**EXERCISE**
When the line containing "if !d.usbPresent || d.rd Reg.USB_STAT.STATE == 0" appears in the data below, begin copying there and stop only after the line containing "ms (R288). -/".

Stored dataset items
/-- The tag ranges of two pairs overlap (R216). -/
def Device.tagsOverlap (d : Device) (p q : Nat) : Bool :=
  let b (x : Nat) : Nat := d.rd Reg.QP_CTRL.TAG_BASE x
  let n (x : Nat) : Nat := d.rd Reg.QP_CTRL.TAG_CNT x
  decide (0 < n p) && decide (0 < n q) && decide (b p < b q + n q) && decide (b q < b p + n p)

/-- The conditions of enabling ring `r` (R209, R216). -/
def Device.ringFit (d : Device) (r : Nat) : Bool :=
  let base := d.rd Reg.RING_BASE.BASE r * 64
  let lg := d.rd Reg.RING_CFG.LOG2SIZE r
  let es := d.rd Reg.RING_CFG.ESIZE r
  decide (0x10000000 ≤ base) && decide (4 ≤ lg) && decide (lg ≤ 16) && decide (es ≤ 2)
    && decide (base + 2 ^ lg * (16 * 2 ^ es) ≤ 0x11000000)
    && (decide (16 ≤ r) || es == (if r % 2 = 0 then 2 else 1))
    && (decide (16 ≤ r) || r % 2 == 1 ||
      (decide (d.rd Reg.QP_CTRL.TAG_BASE (r / 2) + d.rd Reg.QP_CTRL.TAG_CNT (r / 2) ≤ 128)
        && (List.range 8).all (fun p => p == r / 2 || !d.tagsOverlap p (r / 2))))

/-- EN of ring `r` has been set: both indices 0, or CFG_REJECT (R207, R209, R216). Without the USB port QP1 stays
disabled (R272). -/
def Device.enableRing (d : Device) (r : Nat) : Device :=
  if (r = 2 ∨ r = 3) ∧ !d.usbPresent then d.wr Reg.RING_CFG.EN r 0
  else if d.ringFit r then (d.wr Reg.RING_PI.PI r 0).wr Reg.RING_CI.CI r 0
  else ((d.wr Reg.RING_CFG.EN r 0).wr Reg.RING_CFG.CFG_REJECT r 1).mbEvt 5

/-- TL_CTRL.EN has changed (R184, R203). -/
def Device.linkWritten (d : Device) (t : Nat) : Device :=
  if d.on Reg.TL_CTRL.EN t then (if d.running && d.lstate t == 0 then d.startLink t else d)
  else (d.stopLink t).finishTiles

/-- Words of the cyclic frame (R245). -/
def Device.cycWords (d : Device) : Nat := min 8192 (max 64 (d.rd Reg.CYC_CFG.FRAME_BITS)) / 32

/-- No reply is frozen any more (R242, R247, R268): a mode step that waited for it is made (R269). -/
def Device.cycStop (d : Device) : Device := (d.modCyclic (fun c => { c with frozen := false })).stepFreed.refreshSrdy

/-- The axes of LIVE_MASK. -/
def Device.liveAxes (d : Device) : List Nat :=
  (List.range 64).filter (fun n => bitOf (d.rd Reg.LIVE_MASK.MASK (n / 32)) (n % 32))

/-- CYC_CTRL has been written (R268, R270): a write from a commit of the port itself acts after that commit. -/
def Device.cycWritten (d d0 : Device) (own reinit : Bool) : Device :=
  let d := if rose d0 d Reg.CYC_CTRL.EN 0 && decide (d.cycWords < 4 + 2 * d.liveAxes.length) then
      (d.wr Reg.CYC_CTRL.EN 0 0).cause Reg.CYC_CTRL.CFG_REJECT 0 0 true 33
    else d
  if reinit || rose d0 d Reg.CYC_CTRL.EN 0 then
    (if own then d.modCyclic (fun c => { c with restartDue := some (reinit || c.restartDue == some true) })
      else d.cycRestart reinit)
  else if turned d0 d Reg.CYC_CTRL.EN 0 && !own then d.cycStop
  else d

/-- SEN of slot `k` has been set: only for a device-produced ring that no other slot holds (R286). -/
def Device.streamWritten (d : Device) (k : Nat) : Device :=
  let r := d.rd Reg.USB_STRM.RING k
  if d.rd Reg.RING_CFG.ROLE r = 1
      ∧ (List.range 8).all (fun j => j == k || !(d.on Reg.USB_STRM.SEN j && d.rd Reg.USB_STRM.RING j == r)) then d
  else (d.wr Reg.USB_STRM.SEN k 0).usbEvt 9

/-- EN of SPI port `p` has been set: the 20 µs check again (R108). -/
def Device.portWritten (d : Device) (p : Nat) : Device :=
  let ns := d.addrAxes p
  if d.portOverrun p ns.length then ns.foldl (fun d n => d.folEvt n 3) d else d

/-- The wake GPIO has come to its active level, `old` being the levels before: reason GPIO latches (R353). -/
def Device.wakeGpio (d : Device) (old : Nat) : Device :=
  let g := d.rd Reg.WAKE_CFG.GPIO_SEL
  let active (v : Nat) : Bool := bitOf v g != d.on Reg.WAKE_CFG.GPIO_POL
  if g < 48 ∧ active d.pads.gpio.toNat ∧ !active old then d.wakeLatch 3 else d

/-- The balls that GPIO_OUT drives show their level (R590, R592). -/
def Device.driveGpio (d : Device) : Device :=
  let out := d.rd Reg.GPIO_OUT_L.OUT + 2 ^ 32 * d.rd Reg.GPIO_OUT_H.OUT
  let bits := (List.range 48).foldl (fun v g =>
    if d.gpioOe g && !(List.range 64).any (fun n => d.stepMaps n g)
    then (if bitOf out g then setBitOf v g else clrBitOf v g) else v) d.pads.gpio.toNat
  { d with pads := { d.pads with gpio := BitVec.ofNat 48 bits } }.showPads.wakeGpio d.pads.gpio.toNat

/-- GPIO_OE is written: bits that would be set for a mapped GPIO stay 0 and set GPIO_CONFLICT (R591). -/
def Device.writeOe (d : Device) (high : Bool) (data mask : Nat) : Device :=
  let f := if high then Reg.GPIO_OE_H.OE else Reg.GPIO_OE_L.OE
  let base := if high then 32 else 0
  let v := f.merged (d.rd f) data mask
  let clash := (bitsBelow v f.width).filter (fun k => !bitOf (d.rd f) k
    && (List.range 64).any (fun n => d.stepMaps n (base + k) || d.homeMaps n (base + k)))
  let d := (d.wr f 0 (clash.foldl clrBitOf v)).driveGpio
  if clash.isEmpty then d else d.wr Reg.PAD_STAT.GPIO_CONFLICT 0 1
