/-- A SETUP packet on EP0 (R276): standard requests are answered, class and vendor requests stalled. -/
def Device.setup (d : Device) (setup : Nat) : Device :=
  let st := d.rd Reg.USB_STAT.STATE
  if !d.usbPresent || st < 2 || 4 < st || !d.running || d.hostless || d.usb.test != 0 then d
  else if bitsOf setup 5 2 ≠ 0 ∨ 2 < bitsOf setup 0 5 then d.ep0Stall
  else d.standardRequest (bitsOf setup 0 5) (bitsOf setup 8 8) (bitsOf setup 16 16) (bitsOf setup 32 16) (bitsOf setup 48 16)

/-- EP0_REQUEST (R276). -/
def execEp0Request (setup : BitVec 64) (s : State) : Host.Outcome State Fault Refusal :=
  s.devStep (fun d => d.setup setup.toNat)

/-! ### Bus reset, VBUS, suspend and resume (R274, R275, R287 to R289) -/

/-- A bus event below RUN is a wake source (R275, Table 11.5). -/
def Device.usbWakes (d : Device) : Device := if d.mode < 2 then d.wakeLatch 4 else d

/-- A bus reset (R287): the default state at the speed found. It ends no test mode. -/
def Device.busReset (d : Device) (high : Bool) : Device :=
  if !d.usbPresent || d.rd Reg.USB_STAT.STATE == 0 || d.usb.test != 0 then d
  else
    let d := (d.usbForget.usbState 2 (high && d.on Reg.USB_CFG.HS_EN)).usbEvt 2
    d.usbWakes

/-- USB_BUS_RESET (R287). -/
def execUsbBusReset (highSpeed : Bool) (s : State) : Host.Outcome State Fault Refusal :=
  s.devStep (fun d => d.busReset highSpeed)

/-- USB_VBUS_CHANGE (R274, R287). -/
def execUsbVbusChange (valid : Bool) (s : State) : Host.Outcome State Fault Refusal :=
  s.devStep (fun d =>
    (({ d with pads := { d.pads with vbus := valid } }).wr Reg.USB_STAT.VBUS 0 (b2n valid)).usbPull)

/-- The bus has been idle for 3 ms (R288). -/
def Device.suspend (d : Device) : Device :=
  let st := d.rd Reg.USB_STAT.STATE
  if !d.usbPresent || st == 0 || st == 5 || d.usb.test != 0 then d
  else ((d.modUsb (fun u => { u with before := st })).wr Reg.USB_STAT.STATE 0 5).usbEvt 3

/-- USB_SUSPEND (R288). -/
def execUsbSuspend (s : State) : Host.Outcome State Fault Refusal := s.devStep Device.suspend

/-- A host resume ends suspend at its end-of-resume EOP (R289): the port returns to its state and speed. One that began
before the device's own signalling ended it collides with it (R292, R298); a drive under way goes on to its end. -/
def Device.resume (d : Device) : Device :=
  if d.rd Reg.USB_STAT.STATE != 5 then d
  else
    let w := d.usb.wake
    let d := (d.wr Reg.USB_STAT.STATE 0 d.usb.before).modUsb (fun u => { u with
      wake := if w = .drive ∨ w = .met then .drive else .idle })
    let d := if w = .listen ∨ w = .drive ∨ w = .met then d.usbEvt 7 else d
    (d.usbEvt 4).usbWakes

/-- USB_RESUME (R289). -/
def execUsbResume (s : State) : Host.Outcome State Fault Refusal := s.devStep Device.resume

/-! ### Remote wake (R290 to R293) -/

/-- The conditions of a remote wake are judged (R290): blocked without the host's leave; the device first raises, as a wake does,
itself to RUN; then DONE is set for every pending bit and the line is sampled (R293). -/
def Device.wakeHost (d : Device) : Device :=
  let pend := d.rd Reg.USB_RWAKE.PEND
  let fresh := pend - (pend &&& d.rd Reg.USB_RWAKE.DONE)
  if !d.usbPresent || d.rd Reg.USB_STAT.STATE != 5 || fresh == 0 || d.usb.wake != .idle || d.power.excursion == some 0 then d
  else if !(d.on Reg.USB_STAT.RWAKE_FEAT && d.usb.before == 4) then d.usbEvt 10
  else if d.mode < 2 then d.wakeTo 4 2
  else
    (d.wr Reg.USB_RWAKE.DONE 0 (d.rd Reg.USB_RWAKE.DONE ||| pend)).modUsb (fun u => { u with wake := .listen })

/-- REMOTE_WAKE_START (R290). -/
def execRemoteWakeStart (s : State) : Host.Outcome State Fault Refusal := s.devStep Device.wakeHost

/-- REMOTE_WAKE_LISTEN_END (R291, R292): K on the line means that the host resumes; else the device drives K, and `met`
says that a resume of the host's own begins meanwhile, which cannot be told apart on the line. -/
def execRemoteWakeListenEnd (line : WakeLine) (s : State) : Host.Outcome State Fault Refusal :=
  s.devStep (fun d =>
    if d.usb.wake != .listen then d
    else if line = .sawK then (d.modUsb (fun u => { u with wake := .idle })).usbEvt 7
    else (d.modUsb (fun u => { u with wake := if line = .met then .met else .drive })).usbEvt 6)

/-- The device releases the line (R291); it has collided where a resume of the host's own began during the drive (R292). -/
def Device.driveEnd (d : Device) : Device :=
  let w := d.usb.wake
  if w ≠ .drive ∧ w ≠ .met then d
  else if d.rd Reg.USB_STAT.STATE ≠ 5 then d.modUsb (fun u => { u with wake := .idle })
  else
    let d := d.modUsb (fun u => { u with wake := .wait })
    if w = .met then d.usbEvt 7 else d

/-- REMOTE_WAKE_DRIVE_END (R291). -/
def execRemoteWakeDriveEnd (s : State) : Host.Outcome State Fault Refusal := s.devStep Device.driveEnd

/-- REMOTE_WAKE_NO_ANSWER (R293). -/
def execRemoteWakeNoAnswer (s : State) : Host.Outcome State Fault Refusal :=
  s.devStep (fun d => if d.usb.wake == .wait then (d.modUsb (fun u => { u with wake := .idle })).usbEvt 11 else d)

/-- USB_REATTACH (R297). -/
def execUsbReattach (s : State) : Host.Outcome State Fault Refusal :=
  s.devStep (fun d => if d.usb.reattach then d.usbAttachAgain else d)

/-- RG003 has held completions for 1 s with EP1 IN not polled (Table 9.7). -/
def execCplStalled (s : State) : Host.Outcome State Fault Refusal :=
  s.devStep (fun d =>
    if d.usbPresent && d.ringOn 3 && d.ringCount 3 != 0 then d.usbEvt 12 else d)

/-! ### The console (R294 to R296) -/

/-- The number that decimal digits spell. -/
def decimal (bs : List Byte) : Option Nat :=
  if bs.isEmpty || bs.any (fun (b : Byte) => decide (b.toNat < 0x30) || decide (0x39 < b.toNat)) then none
  else some (bs.foldl (fun n (b : Byte) => 10 * n + (b.toNat - 0x30)) 0)

/-- Pieces of at most `n` elements; the first number bounds them. -/
def pieces (n : Nat) : Nat → List Nat → List (List Nat)
  | 0, _ => []
  | k + 1, l => if l.isEmpty then [] else l.take n :: pieces n k (l.drop n)

/-- The facts that each line of the answer to a request of Table 9.6 tells; `none` for any other line. -/
def Device.consoleFacts (d : Device) (line : List Byte) : Option (List (List Nat)) :=
  let version (off : Nat) : Nat := match d.keep.slot with
    | some s => d.manifest s 0 1 off
    | none => 0
  if line = ascii "id" then
    some [[Config.deviceUid.toNat, version 8, version 9, d.rd Reg.IMG_STAT.SLOT, d.rd Reg.IMG_STAT.ROM_SERVED]]
  else if line = ascii "mode" then some [[d.mode, d.rd Reg.IMG_STAT.RESTRICTED]]
  else if line = ascii "evt" then
    some (pieces 16 32 ((List.range 512).filter (fun e => bitOf (d.rd Reg.EV_LAT.LAT (e / 32)) (e % 32))))
  else if line = ascii "help" then some [[0], [1], [2], [3], [4]]
  else none

/-- The lines of the retained log that "log n" asks for. -/
def Device.consoleLog (d : Device) (line : List Byte) : Option (List (List Byte)) :=
  if line.take 4 = ascii "log " then
    match decimal (line.drop 4) with
    | some n => if n ≤ 64 then some (d.console.log.drop (d.console.log.length - n)) else none
    | none => none
  else none

/-- The lines that answer a console line (R295, Table 9.6): their facts are the device's, their wording is free. -/
def Device.consoleAnswer (d : Device) (line : List Byte) (k : Nat) : List (List Byte) :=
  if 64 < line.length then [ascii "?"]
  else match d.consoleLog line, d.consoleFacts line with
    | some l, _ => l
    | none, some facts => facts.map (fun fs => printable (Config.consoleText line fs k))
    | none, none => [ascii "?"]

/-- A console line is answered (R295). It changes nothing but the console's own buffer; a line it drops sets CON_DROP. -/
def Device.consoleLine (d : Device) (line : List Byte) : Device :=
  if d.power.grain || d.power.devrst || d.power.por then d
  else
    let (k, d) := d.draw
    (d.consoleAnswer line k).foldl Device.sayLine d

/-- CONSOLE_REQUEST (R295). -/
def execConsoleRequest (line : List Byte) (s : State) : Host.Outcome State Fault Refusal :=
  s.devStep (fun d => d.consoleLine line)

end Sys2Proof.Machine
end

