-- ==== Sys2Proof/Machine/Core.lean ====
section
/-! DEFINITION. The machine behind Host/Core.lean. -/

/-- The machine: its state, its stops, its step and its reset. -/
def Sys2Proof.core : Host.Core :=
  { State := Sys2Proof.Machine.State, Fault := Sys2Proof.Machine.Fault, Refusal := Sys2Proof.Machine.Refusal,
    step := Sys2Proof.Machine.step, reset := Sys2Proof.Machine.State.reset }
end

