/-! ### The tile links -/

/-- R183 to R206: the rows of a tile link, by the state the link is in. A frame goes out in every state but DOWN and FAILED; a
frame that comes back tests a phase in TRAIN and is judged in CHECK, UP and REALIGN; a bad one in CHECK leads back to TRAIN;
each training state ends as its own rule says; a link that starts too slowly, or is held too long, fails; the sampling phase
steps to the side on which alone its neighbour passes; the inhibit clears after its
run of frames; and a telemetry entry is written, or dropped and counted, once its decimation is reached.
Readings of the model that this rests on: log entries 5, 25, 60, 61, 75. -/
def Obligations.LinkRowsAct : Prop :=
  ∀ (s : State) (t : Fin 16) (frame : BitVec 3000) (order : List (Fin 8)) (below above : Bool) (rtt : BitVec 10),
    let d := s.dev
    let st := d.lstate t
    let good := frameCrcOk frame && (d.tile t).echoOk frame
    let run := longestRun (fun p => decide (2 ≤ nth 0 ((order.map Fin.val).idxOf p) (d.tile t).trainHits))
    ((st = 0 ∨ st = 7) → exec (.outboundFrame t) s
      = s.gives (d.modTile t (fun x => { x with kill := 0, sent := 0 })))
    ∧ (st ≠ 0 → st ≠ 7 →
        let f := d.outbound t
        exec (.outboundFrame t) s = s.gives ((d.wr Reg.TL_STAT.ENERGISE t (b2n f.energise)).modTile t (fun x => { x with
          seq := f.seq, frames := x.frames + 1, kill := 0, clrFaults := false
          sent := BitVec.ofNat 1000 (bitsToNat f.bits), out := (⟨f.seq, f.duties⟩ :: x.out).take 4 })))
    ∧ (st ≠ 2 → st ≠ 3 → st ≠ 4 → st ≠ 5 → exec (.returnFrame t frame) s = .next s)
    ∧ (st = 2 → syncDiff frame = 0 → frameCrcOk frame = true → (d.tile t).frames ≠ 0 → exec (.returnFrame t frame) s
        = s.gives (d.modTile t (fun x => { x with
            trainHits := modNth (fun n => n + 1) ((x.frames - 1) / 2) x.trainHits })))
    ∧ (st = 2 → (syncDiff frame ≠ 0 ∨ frameCrcOk frame = false ∨ (d.tile t).frames = 0) →
        exec (.returnFrame t frame) s = .next s)
    ∧ (st = 3 → syncDiff frame ≤ 2 → good = true → exec (.returnFrame t frame) s
        = s.gives (((d.takeStatus t frame false).modTile t (fun x => { x with goodRun := x.goodRun + 1 })).takeFaults t
            (frameField frame 40 32)))
    ∧ (st = 3 → (2 < syncDiff frame ∨ good = false) → exec (.returnFrame t frame) s
        = s.gives ((d.badFrame t).setLstate t 2))
    ∧ (st = 4 → syncDiff frame ≤ 2 → good = true → exec (.returnFrame t frame) s = s.gives (d.acceptFrame t frame))
    ∧ (st = 4 → (2 < syncDiff frame ∨ good = false) →
        let a := (d.badFrame t).modTile t (fun x => { x with
          tag := .absent, syncLoss := if syncDiff frame ≤ 2 then 0 else x.syncLoss + 1 })
        exec (.returnFrame t frame) s = s.gives (if 2 ≤ (a.tile t).syncLoss then a.wr Reg.TL_STAT.LSTATE t 5
          else a.substitute t))
    ∧ (st = 5 → syncDiff frame = 0 → good = true → exec (.returnFrame t frame) s
        = s.gives ((((((d.wr Reg.TL_STAT.LSTATE t 4).modTile t (fun x => { x with syncDue := true })).count
            Reg.TL_CNT.REALIGN t).tlEvt t 2).occur 0x05 t).acceptFrame t frame))
    ∧ (st = 5 → (syncDiff frame ≠ 0 ∨ good = false) → exec (.returnFrame t frame) s = s.gives (d.badFrame t))
    ∧ (st = 1 → 8 ≤ (d.tile t).frames → exec (.linkWakeEnd t) s = s.gives (d.setLstate t 2))
    ∧ ((st ≠ 1 ∨ (d.tile t).frames < 8) → exec (.linkWakeEnd t) s = .next s)
    ∧ (st = 2 → 16 ≤ (d.tile t).frames → 3 ≤ run.2 → exec (.trainSweepEnd t order) s
        = s.gives (((d.wr Reg.TL_STAT.PHASE t ((run.1 + (run.2 - 1) / 2) % 8)).setLstate t 3).modTile t (fun x => { x with
            goodRun := 0, idSeen := 0 })))
    ∧ (st = 2 → 16 ≤ (d.tile t).frames → run.2 < 3 → exec (.trainSweepEnd t order) s = s.gives (d.setLstate t 2))
    ∧ ((st ≠ 2 ∨ (d.tile t).frames < 16) → exec (.trainSweepEnd t order) s = .next s)
    ∧ (st ≠ 3 → exec (.linkCheckEnd t rtt) s = .next s)
    ∧ (st = 3 →
        let a := d.wr Reg.TL_RTT.RTT_BITS t rtt.toNat
        let fit := 16 ≤ (d.tile t).goodRun ∧ (d.tile t).idSeen = 0xFFFF ∧ bitsOf (a.rd Reg.TL_ID2.BYTE t) 16 8 = 1
        ((rtt.toNat < 408 ∨ 468 < rtt.toNat) → exec (.linkCheckEnd t rtt) s = s.gives ((a.tlEvt t 6).setLstate t 2))
        ∧ (408 ≤ rtt.toNat → rtt.toNat ≤ 468 → fit → exec (.linkCheckEnd t rtt) s
            = s.gives (((((a.setLstate t 4).tlEvt t 0).wr Reg.TL_STAT.HELD_RUN t 0).wr Reg.TL_STAT.SETTLE_LEFT t 2).modTile t
                (fun x => { x with syncDue := true, firstValid := false, tag := .starting, substLeft := 0, syncLoss := 0 })))
        ∧ (408 ≤ rtt.toNat → rtt.toNat ≤ 468 → ¬ fit → exec (.linkCheckEnd t rtt) s = s.gives (a.setLstate t 2)))
    ∧ (st = 6 → 4 ≤ (d.tile t).frames →
        let a := (d.setLstate t 0).finishTiles
        let again := a.on Reg.TL_CTRL.EN t = true ∧ a.running = true ∧ ¬ (a.power.step = .entering ∧ a.power.goal ≤ 1)
        (again → exec (.linkStoppingEnd t) s = s.gives (a.startLink t))
        ∧ (¬ again → exec (.linkStoppingEnd t) s = s.gives a))
    ∧ ((st ≠ 6 ∨ (d.tile t).frames < 4) → exec (.linkStoppingEnd t) s = .next s)
    ∧ (let late := (st = 1 ∨ st = 2 ∨ st = 3) ∧ max 1 (d.rd Reg.TL_CFG.START_TMO t) * 40 ≤ (d.tile t).sinceDown;
        (late → exec (.startTimeout t) s
          = s.gives ((((d.setLstate t 7).tlEvt t 5).count Reg.TL_CNT.DOWN t).occur 0x06 t).finishTiles)
        ∧ (¬ late → exec (.startTimeout t) s = .next s))
    ∧ (let held := (st = 4 ∨ st = 5) ∧ min 40 (max 2 (d.rd Reg.TL_CFG.HOLD_MAX t)) ≤ d.rd Reg.TL_STAT.HELD_RUN t;
        (held → exec (.holdMaxReached t) s = s.gives (d.linkDown t)) ∧ (¬ held → exec (.holdMaxReached t) s = .next s))
    ∧ (let due := st = 4 ∧ d.on Reg.TL_CFG.TRACK_EN t = true ∧ 64 ≤ (d.tile t).frames
        let a := d.modTile t (fun x => { x with frames := 0 });
        (due → below = above → exec (.phaseTrack t ⟨below, above⟩) s = s.gives a)
        ∧ (due → below = false → above = true → exec (.phaseTrack t ⟨below, above⟩) s
            = s.gives (a.wr Reg.TL_STAT.PHASE t ((d.rd Reg.TL_STAT.PHASE t + 1) % 8)))
        ∧ (due → below = true → above = false → exec (.phaseTrack t ⟨below, above⟩) s
            = s.gives (a.wr Reg.TL_STAT.PHASE t ((d.rd Reg.TL_STAT.PHASE t + 7) % 8)))
        ∧ (¬ due → exec (.phaseTrack t ⟨below, above⟩) s = .next s))
    ∧ (let clear := d.on Reg.TL_STAT.INHIBIT t = true ∧ max 1 (d.rd Reg.TL_CFG.INH_CLR t) ≤ (d.tile t).clearRun;
        (clear → exec (.tileInhibitClear t) s = s.gives ((d.wr Reg.TL_STAT.INHIBIT t 0).tlEvt t 9))
        ∧ (¬ clear → exec (.tileInhibitClear t) s = .next s))
    ∧ (let due := d.on Reg.TL_CTRL.TEL_EN t = true ∧ 2 ^ d.rd Reg.TEL_CFG.DEC t ≤ (d.tile t).telCnt
        let full := d.ringTakes (80 + t) 32 1 = false
        let a := if full then (d.count Reg.TEL_DROPS.COUNT t).tlEvt t 12 else d.ringPush (80 + t) (d.telemetryBytes t);
        (due → exec (.telemetryEntry t) s = s.gives (a.modTile t (fun x => { x with
          telCnt := 0, telSum := List.replicate 10 0, telN := 0, telFlags := 0, telDrop := decide full })))
        ∧ (¬ due → exec (.telemetryEntry t) s = .next s))

/-! ### Converters, sensors, cameras, audio and fusion -/

/-- R108, R365 to R372, R379: a conversion that is due ends with its code: that of an urgent one in its completion, that of a scan
entry in its bushel or ring; a round that is due starts, or is an overrun; and the reference becomes ready once its time is
up. An SPI port's next command is sent in the gap of the loop period, if it ends 5 µs before the boundary, and moved to its
completion ring with what was received; one whose length cannot be sent is moved there as BAD_PARAM.
Readings of the model that this rests on: log entries 5, 38, 65. -/
def Obligations.ConverterRowsAct : Prop :=
  ∀ (s : State) (input : BitVec 40) (sub : Fin 32) (p : Fin 4) (received : List Byte),
    let d := s.dev
    let a := d.adc
    let flags (code : Int) : Nat := b2n a.unready + 2 * b2n a.vddaSeen + 4 * b2n (adcClipped code)
    ((a.converting = false ∨ (a.urgent = none ∧ a.entry = none)) → exec (.adcEntryDone input sub) s = .next s)
    ∧ (∀ u, a.converting = true → a.urgent = some u →
        let code := adcCode (d.adcGain u.channel) input.toInt
        exec (.adcEntryDone input sub) s = s.gives (((d.complete u.tag .ok false (leBytes 3 (toBits 24 code)
          ++ leBytes 1 (flags code + 16 * b2n u.interrupted) ++ leBytes 4 d.grain ++ leBytes 1 sub
          ++ leBytes 1 u.channel)).adcEvt 4).nextConversion))
    ∧ (∀ n, a.converting = true → a.urgent = none → a.entry = some n →
        let code := adcCode (d.adcGain n) input.toInt
        exec (.adcEntryDone input sub) s = s.gives (d.scanResult n sub (flags code + 8 * b2n a.resumed) code))
    ∧ ((d.on Reg.ADC_CTRL.SCAN_EN = false ∨ d.power.grain = true ∨ d.towardGrain = true) → exec .adcRoundDue s = .next s)
    ∧ (d.on Reg.ADC_CTRL.SCAN_EN = true → d.power.grain = false → d.towardGrain = false →
        (a.entry = none → a.urgent = none → exec .adcRoundDue s = s.gives d.startRound)
        ∧ (a.entry = none → a.urgent.isSome = true → a.dueHeld = false → exec .adcRoundDue s
            = s.gives (d.modAdc (fun x => { x with dueHeld := true })))
        ∧ (((a.entry = none ∧ a.urgent.isSome = true ∧ a.dueHeld = true)
            ∨ (a.entry.isSome = true ∧ d.rd Reg.SCAN_CFG.ROUND_PER ≠ 0 ∧ d.on Reg.SCAN_CFG.SINGLE = false)) →
            exec .adcRoundDue s = s.gives ((d.count Reg.ADC_OVERRUNS.COUNT).adcEvt 1))
        ∧ (a.entry.isSome = true → (d.rd Reg.SCAN_CFG.ROUND_PER = 0 ∨ d.on Reg.SCAN_CFG.SINGLE = true) →
            exec .adcRoundDue s = .next s))
    ∧ (a.refLeft = some 0 → exec .refReadySet s
        = s.gives ((d.modAdc (fun x => { x with refLeft := none })).wr Reg.ADC_STAT.REF_READY 0 1))
    ∧ (a.refLeft ≠ some 0 → exec .refReadySet s = .next s)
    ∧ (let ready := d.running = true ∧ d.on Reg.SPM_CTRL.EN p = true ∧ d.ringOn (136 + 2 * p) = true
          ∧ d.ringCount (136 + 2 * p) ≠ 0 ∧ d.ringTakes (137 + 2 * p) 32 1 = true
        let e := d.bytes (d.ringAddr (136 + 2 * p) (d.rd Reg.RING_CI.CI (136 + 2 * p))) 32
        let len := jobByte e 1
        let cont := bitOf (jobByte e 0) 2
        let used := (nth ⟨0, [], 0, []⟩ p d.spm).used
        let fit' := 1 ≤ len ∧ len ≤ 24 ∧ len % d.spiWordBytes p = 0
        let sent : Device := { d with spm := modNth (fun x => { x with
          used := x.used + d.spiCycles p len cont, sel := jobByte e 0 % 4
          bursts := spiBursts (d.spiWordBytes p) cont ((e.drop 4).take len) }) p d.spm }
        let b (x : Device) : Device := x.count Reg.RING_CI.CI (136 + 2 * p);
        (ready → fit' → used + d.spiCycles p len cont ≤ 4000 → exec (.spiTransfer p received) s
          = s.gives ((b sent).ringPush (137 + 2 * p)
            (e.take 2 ++ [0x00, 0x00] ++ fit 24 (received.take len) ++ leBytes 4 (b sent).loops)))
        ∧ (ready → fit' → 4000 < used + d.spiCycles p len cont → exec (.spiTransfer p received) s = .next s)
        ∧ (ready → ¬ fit' → used ≤ 4000 → exec (.spiTransfer p received) s = s.gives ((b d).ringPush (137 + 2 * p)
          (e.take 2 ++ leBytes 2 Status.badParam.code ++ fit 24 [] ++ leBytes 4 (b d).loops)))
        ∧ (ready → ¬ fit' → 4000 < used → exec (.spiTransfer p received) s = .next s)
        ∧ (¬ ready → exec (.spiTransfer p received) s = .next s))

**RESPONSE BELOW**
  if !d.usbPresent || d.rd Reg.USB_STAT.STATE == 0 || d.usb.test != 0 then d
  else
    let d := (d.usbForget.usbState 2 (high && d.on Reg.USB_CFG.HS_EN)).usbEvt 2
    d.usbWakes

/-- USB_BUS_RESET (R287). -/
def execUsbBusReset (highSpeed : Bool) (s : State) : Host.Outcome State Fault Refusal :=
  s.devStep (fun d => d.busReset highSpeed)

/-- USB_VBUS_CHANGE (R274, R287). -/
def execUsbVbusChange (valid : Bool) (s : State) : Host.Outcome State Fault Refusal :=
  s.devStep (fun d =>
    (({ d with pads := { d.pads with vbus := valid } }).wr Reg.USB_STAT.VBUS 0 (b2n valid)).usbPull)

/-- The bus has been idle for 3 ms (R288). -/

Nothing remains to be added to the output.